### Dataset content
%%
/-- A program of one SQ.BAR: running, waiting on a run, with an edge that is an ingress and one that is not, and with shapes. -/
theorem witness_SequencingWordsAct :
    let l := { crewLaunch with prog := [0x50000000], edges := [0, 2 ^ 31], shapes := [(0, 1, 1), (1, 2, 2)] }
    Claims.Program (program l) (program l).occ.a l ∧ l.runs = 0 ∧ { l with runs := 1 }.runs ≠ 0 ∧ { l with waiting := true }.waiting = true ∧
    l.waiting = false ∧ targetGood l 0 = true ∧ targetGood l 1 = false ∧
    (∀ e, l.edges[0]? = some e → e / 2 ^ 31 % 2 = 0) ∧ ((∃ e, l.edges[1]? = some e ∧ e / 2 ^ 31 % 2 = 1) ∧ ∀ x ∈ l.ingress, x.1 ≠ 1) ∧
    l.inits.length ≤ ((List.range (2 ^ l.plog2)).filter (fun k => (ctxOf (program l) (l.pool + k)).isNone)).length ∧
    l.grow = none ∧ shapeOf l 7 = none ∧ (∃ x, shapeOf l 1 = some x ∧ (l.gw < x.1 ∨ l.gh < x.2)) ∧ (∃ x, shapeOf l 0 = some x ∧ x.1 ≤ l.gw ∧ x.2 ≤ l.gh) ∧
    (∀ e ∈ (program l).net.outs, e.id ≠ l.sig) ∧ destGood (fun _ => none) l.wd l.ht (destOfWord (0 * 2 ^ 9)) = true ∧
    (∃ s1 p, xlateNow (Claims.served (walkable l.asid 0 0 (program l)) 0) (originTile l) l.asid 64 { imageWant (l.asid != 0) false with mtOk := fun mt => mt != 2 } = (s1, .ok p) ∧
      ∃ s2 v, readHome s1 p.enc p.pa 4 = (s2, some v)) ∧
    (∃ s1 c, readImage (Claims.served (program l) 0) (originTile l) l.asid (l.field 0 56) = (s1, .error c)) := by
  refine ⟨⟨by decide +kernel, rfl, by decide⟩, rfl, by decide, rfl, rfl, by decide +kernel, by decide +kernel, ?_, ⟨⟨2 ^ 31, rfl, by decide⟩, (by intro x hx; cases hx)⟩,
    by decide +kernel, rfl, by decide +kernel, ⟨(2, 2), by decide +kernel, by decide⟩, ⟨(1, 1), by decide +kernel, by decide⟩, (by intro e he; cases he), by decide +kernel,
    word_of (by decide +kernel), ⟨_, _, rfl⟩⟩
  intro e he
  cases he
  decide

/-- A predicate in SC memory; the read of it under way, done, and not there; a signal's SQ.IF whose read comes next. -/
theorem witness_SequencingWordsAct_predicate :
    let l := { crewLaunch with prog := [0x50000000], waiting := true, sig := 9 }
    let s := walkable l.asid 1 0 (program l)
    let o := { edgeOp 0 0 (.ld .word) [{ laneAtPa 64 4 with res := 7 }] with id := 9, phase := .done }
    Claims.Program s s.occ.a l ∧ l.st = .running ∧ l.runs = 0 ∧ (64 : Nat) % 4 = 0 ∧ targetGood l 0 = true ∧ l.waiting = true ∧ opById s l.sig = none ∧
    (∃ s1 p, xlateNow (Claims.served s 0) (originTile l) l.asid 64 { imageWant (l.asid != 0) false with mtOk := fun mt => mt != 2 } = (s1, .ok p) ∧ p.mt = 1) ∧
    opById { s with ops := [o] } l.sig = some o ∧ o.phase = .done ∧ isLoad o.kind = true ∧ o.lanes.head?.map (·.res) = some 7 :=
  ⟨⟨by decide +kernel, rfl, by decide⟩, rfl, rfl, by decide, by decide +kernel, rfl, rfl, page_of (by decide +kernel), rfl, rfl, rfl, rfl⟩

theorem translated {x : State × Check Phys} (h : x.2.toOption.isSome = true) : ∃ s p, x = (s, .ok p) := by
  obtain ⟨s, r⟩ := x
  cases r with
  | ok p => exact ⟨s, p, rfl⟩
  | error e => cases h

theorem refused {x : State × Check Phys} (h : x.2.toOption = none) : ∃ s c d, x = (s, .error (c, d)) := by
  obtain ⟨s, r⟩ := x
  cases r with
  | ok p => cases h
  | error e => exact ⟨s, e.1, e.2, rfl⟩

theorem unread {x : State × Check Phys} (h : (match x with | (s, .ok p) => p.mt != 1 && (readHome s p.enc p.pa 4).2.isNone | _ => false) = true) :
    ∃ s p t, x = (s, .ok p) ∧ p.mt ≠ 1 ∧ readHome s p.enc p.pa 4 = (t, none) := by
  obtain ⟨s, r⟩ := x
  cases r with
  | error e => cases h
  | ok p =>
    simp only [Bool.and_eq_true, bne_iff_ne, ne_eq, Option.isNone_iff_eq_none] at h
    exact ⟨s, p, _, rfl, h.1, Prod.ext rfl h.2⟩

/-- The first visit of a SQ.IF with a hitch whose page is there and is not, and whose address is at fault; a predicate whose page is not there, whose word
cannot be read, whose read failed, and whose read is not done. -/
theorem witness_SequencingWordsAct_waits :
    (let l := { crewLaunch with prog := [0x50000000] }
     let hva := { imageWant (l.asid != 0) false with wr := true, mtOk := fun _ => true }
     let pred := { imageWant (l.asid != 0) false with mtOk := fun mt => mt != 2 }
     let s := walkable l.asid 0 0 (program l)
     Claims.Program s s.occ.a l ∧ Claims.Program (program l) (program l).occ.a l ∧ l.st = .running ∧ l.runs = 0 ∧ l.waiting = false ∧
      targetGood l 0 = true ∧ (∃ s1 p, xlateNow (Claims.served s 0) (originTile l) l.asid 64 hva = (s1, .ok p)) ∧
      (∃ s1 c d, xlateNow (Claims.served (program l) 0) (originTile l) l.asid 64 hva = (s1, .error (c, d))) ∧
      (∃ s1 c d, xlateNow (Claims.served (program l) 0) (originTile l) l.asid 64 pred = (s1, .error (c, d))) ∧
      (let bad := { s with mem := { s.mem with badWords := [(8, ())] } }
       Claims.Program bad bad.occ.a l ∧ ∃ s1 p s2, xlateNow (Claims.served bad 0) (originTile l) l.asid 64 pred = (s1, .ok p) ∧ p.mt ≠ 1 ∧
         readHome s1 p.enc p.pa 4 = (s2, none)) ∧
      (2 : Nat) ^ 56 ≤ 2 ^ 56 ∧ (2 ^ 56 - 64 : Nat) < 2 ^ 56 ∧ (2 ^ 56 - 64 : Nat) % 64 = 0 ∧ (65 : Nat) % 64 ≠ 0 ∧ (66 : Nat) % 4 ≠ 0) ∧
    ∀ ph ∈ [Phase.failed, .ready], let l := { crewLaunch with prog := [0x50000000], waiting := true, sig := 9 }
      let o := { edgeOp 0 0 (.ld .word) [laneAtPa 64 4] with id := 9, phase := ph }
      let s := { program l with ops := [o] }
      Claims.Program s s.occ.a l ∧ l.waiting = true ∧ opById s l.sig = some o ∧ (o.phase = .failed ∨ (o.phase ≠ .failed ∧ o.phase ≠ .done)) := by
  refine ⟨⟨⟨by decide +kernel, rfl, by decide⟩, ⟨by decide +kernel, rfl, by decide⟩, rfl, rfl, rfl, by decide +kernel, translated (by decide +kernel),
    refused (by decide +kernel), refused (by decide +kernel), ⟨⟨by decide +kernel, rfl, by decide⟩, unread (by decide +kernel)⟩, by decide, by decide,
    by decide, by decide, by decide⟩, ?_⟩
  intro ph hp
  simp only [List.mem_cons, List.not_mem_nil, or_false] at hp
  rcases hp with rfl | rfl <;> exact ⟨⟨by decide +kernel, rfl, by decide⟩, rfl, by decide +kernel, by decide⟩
%%
%%
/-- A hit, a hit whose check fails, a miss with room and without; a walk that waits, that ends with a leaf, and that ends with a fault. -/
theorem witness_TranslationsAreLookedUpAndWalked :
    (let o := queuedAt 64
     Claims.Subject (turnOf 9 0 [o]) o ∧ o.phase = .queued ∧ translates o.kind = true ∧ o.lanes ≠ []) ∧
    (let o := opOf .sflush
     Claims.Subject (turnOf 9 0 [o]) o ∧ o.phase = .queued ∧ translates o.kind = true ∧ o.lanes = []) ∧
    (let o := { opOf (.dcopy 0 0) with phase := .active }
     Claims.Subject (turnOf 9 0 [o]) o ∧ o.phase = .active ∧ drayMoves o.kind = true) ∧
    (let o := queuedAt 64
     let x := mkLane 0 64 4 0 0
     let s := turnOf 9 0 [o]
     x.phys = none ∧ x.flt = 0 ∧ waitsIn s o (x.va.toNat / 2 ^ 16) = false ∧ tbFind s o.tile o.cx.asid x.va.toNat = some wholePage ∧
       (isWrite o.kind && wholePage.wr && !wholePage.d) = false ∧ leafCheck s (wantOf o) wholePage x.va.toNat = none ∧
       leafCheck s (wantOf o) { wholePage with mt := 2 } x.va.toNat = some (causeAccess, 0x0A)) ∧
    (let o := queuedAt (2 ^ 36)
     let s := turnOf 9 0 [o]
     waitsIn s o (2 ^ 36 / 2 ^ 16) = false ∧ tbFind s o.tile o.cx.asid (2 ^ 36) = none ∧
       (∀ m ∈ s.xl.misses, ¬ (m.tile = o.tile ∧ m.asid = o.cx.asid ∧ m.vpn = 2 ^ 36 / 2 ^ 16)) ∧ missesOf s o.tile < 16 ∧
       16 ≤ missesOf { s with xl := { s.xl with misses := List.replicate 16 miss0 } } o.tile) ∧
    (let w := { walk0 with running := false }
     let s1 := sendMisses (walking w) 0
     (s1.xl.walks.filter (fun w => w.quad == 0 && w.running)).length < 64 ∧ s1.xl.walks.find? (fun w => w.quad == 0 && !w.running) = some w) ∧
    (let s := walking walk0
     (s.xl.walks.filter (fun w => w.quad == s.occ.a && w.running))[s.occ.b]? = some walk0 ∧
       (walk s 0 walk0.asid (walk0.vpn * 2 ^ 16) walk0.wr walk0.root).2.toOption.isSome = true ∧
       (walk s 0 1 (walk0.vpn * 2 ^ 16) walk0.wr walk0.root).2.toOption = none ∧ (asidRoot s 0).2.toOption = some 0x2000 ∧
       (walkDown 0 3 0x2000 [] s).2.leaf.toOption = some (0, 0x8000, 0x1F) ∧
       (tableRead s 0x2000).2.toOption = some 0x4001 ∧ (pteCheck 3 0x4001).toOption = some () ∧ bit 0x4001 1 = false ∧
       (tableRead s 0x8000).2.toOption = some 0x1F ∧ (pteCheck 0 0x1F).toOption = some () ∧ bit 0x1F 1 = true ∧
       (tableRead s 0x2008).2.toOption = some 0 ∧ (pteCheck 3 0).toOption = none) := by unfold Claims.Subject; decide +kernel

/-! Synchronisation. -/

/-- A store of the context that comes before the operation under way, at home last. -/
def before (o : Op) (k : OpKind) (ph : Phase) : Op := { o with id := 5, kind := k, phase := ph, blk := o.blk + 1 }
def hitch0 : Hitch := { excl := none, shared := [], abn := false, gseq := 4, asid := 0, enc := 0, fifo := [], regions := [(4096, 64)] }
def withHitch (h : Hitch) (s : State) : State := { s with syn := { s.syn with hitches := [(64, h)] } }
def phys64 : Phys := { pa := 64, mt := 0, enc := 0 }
%%
This exercise needs every line of the listing that contains the word "Subject".

### Task result
     Claims.Subject (turnOf 9 0 [o]) o ∧ o.phase = .queued ∧ translates o.kind = true ∧ o.lanes ≠ []) ∧
     Claims.Subject (turnOf 9 0 [o]) o ∧ o.phase = .queued ∧ translates o.kind = true ∧ o.lanes = []) ∧
     Claims.Subject (turnOf 9 0 [o]) o ∧ o.phase = .active ∧ drayMoves o.kind = true) ∧
       (tableRead s 0x2008).2.toOption = some 0 ∧ (pteCheck 3 0).toOption = none) := by unfold Claims.Subject; decide +kernel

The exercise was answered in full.